In comparison, MAERC, as earlier discussed, displayed the characteristics of a laboronly contractor.

ABOITIZ HAULERS INC V. DIMAPATOI 502 SCRA 271 (2006) EFFECTS OF BINDING FACTS: Petitioner
Aboitiz Haulers Inc is a domestic corporation principally engaged in nationwide and overseas forwarding
and distribution of cargo. Private respondents Dimapatoi, Agawin et al worked as checkers in the Mega
Warehouse, owned by Aboitiz Haulers. 1. Petitioner claimed respondents are not its employees but the
employees of Grigio Security Agency, a manpower agency that supplies security guards, checkers, and
stuffers. It allegedly entered into a contract of service with Grigio March 1994 where Grigio was to
supply the petitioner with security guards, checkers and stuffers. Among the checkers assigned to the
petitioners warehouse were the private respondents 2. Aboitiz averred that Grigio retained control over
the respondents by providing their own supervisors to oversee Grigios personnel, as well as time cards
to monitor the attendance of its personnel 3. Petitioner also alleged that on May 9, 1996, the
respondents left the warehouse and did not report to work thereafter.

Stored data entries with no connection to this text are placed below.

/-! ### Exceptions -/

/-- R28 and R29: `malformed` is set by `END_MALFORMED` alone and cleared by `RESET` alone; `tst` is the state that was
left then, one of the five mid-frame states, and `0000` otherwise. -/
def Obligations.MalformedIsSticky : Prop :=
  (∀ s t : State, step s = .next t →
    (t.malformed = true ↔ s.runs .endMalformed ∨ (s.malformed = true ∧ ¬s.runs .reset)) ∧
    t.tst = if s.runs .endMalformed then s.st else if s.runs .reset then .idle else s.tst) ∧
  (∀ s : State, Reachable s →
    (s.malformed = false → s.tst.code = 0b0000#4) ∧
    (s.malformed = true → s.tst ∈ [St.sel, .len, .exth, .extl, .body] ∧ s.st = .stopped))

/-- R103: in `STOPPED` everything but `RESET` is ignored, and `RESET` clears `malformed` and `tst`. -/
def Obligations.StoppedUntilReset : Prop :=
  (∀ s : State, s.st = .stopped → s.pins.rst = false → step s = .next (s.clocked s)) ∧
  (∀ s : State, s.st = .stopped → s.pins.rst = true →
    ∃ t, step s = .next t ∧ t.st = .idle ∧ t.malformed = false ∧ t.tst.code = 0b0000#4)

/-- R32: a frame's first byte leaves the same registers whatever the frame before it left, `malformed` and `tst` apart;
`ACK` keeps them all; and no frame starts once `malformed` is set. -/
def Obligations.FramesAreIndependent : Prop :=
  (∀ s s' t t' : State, s.runs .byteSync → s'.runs .byteSync → s.pins.inData = s'.pins.inData →
    s.pins.codecEn = s'.pins.codecEn → step s = .next t → step s' = .next t' →
    sameRegisters { t with fb := t'.fb, malformed := t'.malformed, tst := t'.tst, hunt := t'.hunt } t' ∧
      t.fb.read 0 = t'.fb.read 0) ∧
  (∀ s t : State, s.runs .ack → step s = .next t → sameRegisters { s with st := .idle } t) ∧
  (∀ s : State, Reachable s → s.malformed = true → ¬s.runs .byteSync)

/-! ### Codec and checksum -/

/-- R66 and R67: the codec is an XOR with 0x31, byte by byte, its own inverse, with no fixed point. -/
def Obligations.CodecIsSelfInverse : Prop :=
  (∀ x : Byte, codec x = x ^^^ 0x31#8 ∧ codec (codec x) = x ∧ codec x ≠ x) ∧
  (∀ xs : List Byte, codecAll (codecAll xs) = xs ∧ (codecAll xs).length = xs.length ∧
    ∀ i < xs.length, (codecAll xs).getD i 0x00#8 = codec (xs.getD i 0x00#8)) ∧
  codec 0x31#8 = 0x00#8 ∧ codec 0x00#8 = 0x31#8 ∧ codec 0xFF#8 = 0xCE#8 ∧ codec 0x55#8 = 0x64#8

/-- R87: the checksum byte that makes a frame valid is unique, and no counter of the FSR wraps. -/
def Obligations.ChecksumByteUnique : Prop :=
  (∀ (d : List Byte) (c : Byte), 2 ≤ d.length →
    (checksumOf (d ++ [c]) = 0x00#8 ↔ c = 0x00#8 - sumMod256 (d.drop 2))) ∧
  (∀ s : State, Reachable s → (s.idx + 1#17).toNat = s.idx.toNat + 1 ∧
    (s.runs .byteBody → 2 ≤ s.rem.toNat ∧ (s.rem - 1#17).toNat = s.rem.toNat - 1)) ∧
  (∀ l : Length, (l.setWidth 17 + 1#17).toNat = l.toNat + 1 ∧ (l.setWidth 17 + 1#17).toNat ≤ 65536)

/-- R88: a flip of one bit in the checksum range changes the sum by plus or minus the bit's weight, so a valid frame
becomes invalid, and an invalid one becomes valid only where its sum was that. The frame's bytes are fixed: how many
bytes a flipped length field frames is no part of this. -/
def Obligations.SingleBitFlipChangesVerdict : Prop :=
  ∀ (d : List Byte) (i j : Nat), 2 ≤ i → i < d.length → j < 8 →
    let flipped := d.set i (d.getD i 0x00#8 ^^^ (1#8 <<< j))
    (checksumOf flipped = checksumOf d + (1#8 <<< j) ∨ checksumOf flipped = checksumOf d - (1#8 <<< j)) ∧
    checksumOf flipped ≠ checksumOf d ∧
    (checksumOf d = 0x00#8 → checksumOf flipped ≠ 0x00#8) ∧
    (checksumOf flipped = 0x00#8 → checksumOf d = 1#8 <<< j ∨ checksumOf d = 0x00#8 - (1#8 <<< j))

As a result of the respondents
sudden abandonment of work, there was no orderly turnover of papers and other company property in
connection with the termination of the contract for services 4. Whereas the respondents claimed that
they have been employed by Aboitiz Haulers even before March 1994 5. Dimapatoi et al maintain that
during their employment with petitioner, they were not paid their regular holiday pay, nightshift
differential, 5 day service incentive leave and OT premium. They also averred that illegal deductions
were being made on their wages, particularly for a mutual assistance fund, a cash bond and claims for
damaged and misrouted cargo incurred by petitioner 6. Respondents alleged that on May 15, 1996,
Aboitiz Haulers dismissed them on the pretext that the written contract of service between Grigio and
petitioner had been terminated 7. Respondents filed a complaint for non-payment of wages and other
benefits and illegal deductions. LA held in favor of Aboitiz Haulers since respondents were unable to
offer any evidence to show that Grigio had no substantial capital (Grigio was held to be a legitimate
independent job contractor). NLRC affirmed the same

8. CA reversed the decision citing that Grigio was not an independent job contractor, despite its claim
that it has sufficient capital. Grigio does not carry on an independent business, since the respondents
work as warehouse checkers is necessary and desirable to the petitioners business of forwarding and
distribution of cargo. ISSUE: WHAT IS THE EFFECT OF DETERMINING IF A COMPANY IS A LABOR ONLY
CONTRACTOR

HELD: Generally, the findings of fact made by the labor arbiter and the NLRC, as the specialized agencies
presumed to have the expertise on matters within their respective fields, are accorded much respect
and even finality, when supported by ample evidence. However, when the findings of the labor arbiter
and the NLRC are contrary to the evidence on record, this Court shall lay aside such erroneous findings.